Стремительный брак Марины с Эфроном по крайней мере прочен и навсегда, хотя и таит в себе путь для нее к гибели. Замужество же Аси с Трухачевым, какое-то насквозь нелепое, лишенное всякого взаимопонимания и сразу порождающее конфликты, чревато разрывом.
А тут их всех постигает сперва война, а позже – ад революции, с голодом и муками, потерей близких людей и всех условий нормального существования. К счастью для профессора Цветаева, он мирно скончался до наступления этих страшных, апокалиптических времен.
Странное дело! Из записок Аси мы узнаем, что она с Мариной была вместе, делила нужду и лишения послереволюционных лет. А ведь Марина об этом нигде не упоминает! Когда ее читаешь, создается впечатление, будто ее с сестрой события тогда разлучили, и они страдали порознь. Отчасти это объясняется, быть может, тем, что вот, оказывается, Ася сильно ревновала Марину к Волконскому, дружба с которым ей сильно не нравилась.
С момента действительной, и окончательной разлуки, с отъезда Марины заграницу, интерес «Воспоминаний» резко уменьшается. После того как Марина попала за рубеж, они встречались лишь один раз, эпизодически и ненадолго.
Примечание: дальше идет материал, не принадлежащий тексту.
-- ==== Sys2Proof/Tests/Slice0.lean ====
section
/-! SUPPORT. Tests: ill-formed commands that the check refuses, worked examples of the manual, and for each statement states and
operands that meet its hypotheses. -/

open Sys2Proof Sys2Proof.Machine Sys2Proof.Machine.Dev

namespace Sys2Proof.Tests

set_option Elab.async false
set_option maxRecDepth 100000

/-! ## Ill-formed commands are refused by the check -/

theorem test_two_writes_of_one_master_are_ill_formed : Instr.wellFormed (.registerWrite 0x30000 [⟨.host, 1, none⟩, ⟨.host, 2, none⟩]) = false := by decide
theorem test_empty_write_cycle_is_ill_formed : Instr.wellFormed (.registerWrite 0x30000 []) = false := by decide
theorem test_request_past_bar0_is_ill_formed : Instr.wellFormed (.bar0BadAccess false 0x1FFFFFC 2 15 []) = false := by decide
theorem test_unaligned_bit_write_is_ill_formed : Instr.wellFormed (.bitAliasWrite 2 1 .host) = false := by decide
theorem test_exchange_with_three_stamps_is_ill_formed : Instr.wellFormed (.timesyncExchangeStart [1, 2, 3]) = false := by decide
theorem test_crc_block_without_samples_is_ill_formed : Instr.wellFormed (.laneCrcMismatch 0 ⟨0, 1⟩ true) = false := by decide
theorem test_sample_of_no_converter_is_ill_formed : Instr.wellFormed (.inputSample 0 []) = false := by decide
theorem test_long_clock_change_is_ill_formed : Instr.wellFormed (.flumeClockChangeDone 3201) = false := by decide
theorem test_fetch_in_no_time_is_ill_formed : Instr.wellFormed (.cisternFetchDone 0 0) = false := by decide
theorem test_service_record_of_63_bytes_is_ill_formed : Instr.wellFormed (.hostRingPut 0 (List.replicate 63 0)) = false := by decide
theorem test_bar2_access_past_its_end_is_ill_formed : Instr.wellFormed (.bar2Access false 0x3FFFFFFFF 2 []) = false := by decide
theorem test_lock_read_by_nobody_is_ill_formed : Instr.wellFormed (.mbxLockRead 0 []) = false := by decide
theorem test_three_training_results_are_ill_formed : Instr.wellFormed (.ddrConfig [0, 0, 0]) = false := by decide
theorem test_wake_of_no_source_is_ill_formed : Instr.wellFormed (.wake []) = false := by decide
theorem test_fifteen_sensors_are_ill_formed : Instr.wellFormed (.thermalSample (List.replicate 15 0)) = false := by decide
theorem test_unit_failing_twice_is_ill_formed : Instr.wellFormed (.bootSramBist [(1, 5, 0), (1, 5, 3)] none) = false := by decide
theorem test_column_failing_twice_is_ill_formed : Instr.wellFormed (.bootFlumeSelfTest [(3, 0), (3, 1)]) = false := by decide
theorem test_core_failing_twice_is_ill_formed : Instr.wellFormed (.bootNcSelfTest [(3, 0), (3, 1)]) = false := by decide
theorem test_codeword_with_too_many_corrections_is_ill_formed :
    Instr.wellFormed (.codewordReceive 0 { cwseq := 0, kind := 0, ok := true, corrected := 16, ack := 0, nak := false, ackValid := false, credit := 0, packets := [] }) = false := by
  decide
Заключительная часть книги посвящена знакомству Анастасии Цветаевой с Горьким, который явился предметом ее неумеренного и чрезмерного обожания.
Трудно не удивляться ослеплению вполне, казалось бы, культурной женщины, ставящей Горького на один уровень с Достоевским и выше Розанова!
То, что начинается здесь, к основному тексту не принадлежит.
-- ==== Sys2Proof/Safety.lean ====
section
/-! DEFINITION. What counts as a finished run, a faulted run, a legal state, in the terms the statements use. -/

namespace Sys2Proof.Machine

/-- A clean halt: stopped with no cause recorded, reached only by HLT (50_execution_engine.md R109; 60_exceptions.md R126). -/
def State.cleanHalt (s : State) : Prop := s.run = false ∧ s.err = 0

/-- A faulted stop (50_execution_engine.md R109). It is never a successful end of a program (60_exceptions.md R126). -/
def State.faulted (s : State) : Prop := s.run = false ∧ s.err ≠ 0

/-- The invariants of 10_state.md R25, items 2 to 4, with the canonical form of memory and the bound on the fault codes of
60_exceptions.md R120 beside them. Item 1 is the width of a register; item 5 is about steps. -/
structure State.Inv (s : State) : Prop where
  pc_le : s.pc.toNat ≤ 256
  fl_legal : s.fl = 0b000 ∨ s.fl = 0b001 ∨ s.fl = 0b010 ∨ s.fl = 0b100
  err_stopped : s.err ≠ 0 → s.run = false
  err_le : s.err.toNat ≤ 4
  mem_wf : s.mem.wf = true

end Sys2Proof.Machine
end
А уж восхищение вполне бездарным и скучнейшим «Делом Артамоновых» и поздними, нудными и вялыми пьесами Горького и совсем непонятно! Пошлые и неглубокие высказывания ее кумира, которые она для нас заботливо сберегла, – право же не стоило труда и записывать!
Последняя же встреча с сестрой, в Париже, явно свидетельствует в ее передаче, что они к тому времени перестали друг друга понимать, и их связывало только прошлое.
А. С. Гершельман. «В рядах добровольческой Северо-Западной Армии». Часть I (Москва, 1997)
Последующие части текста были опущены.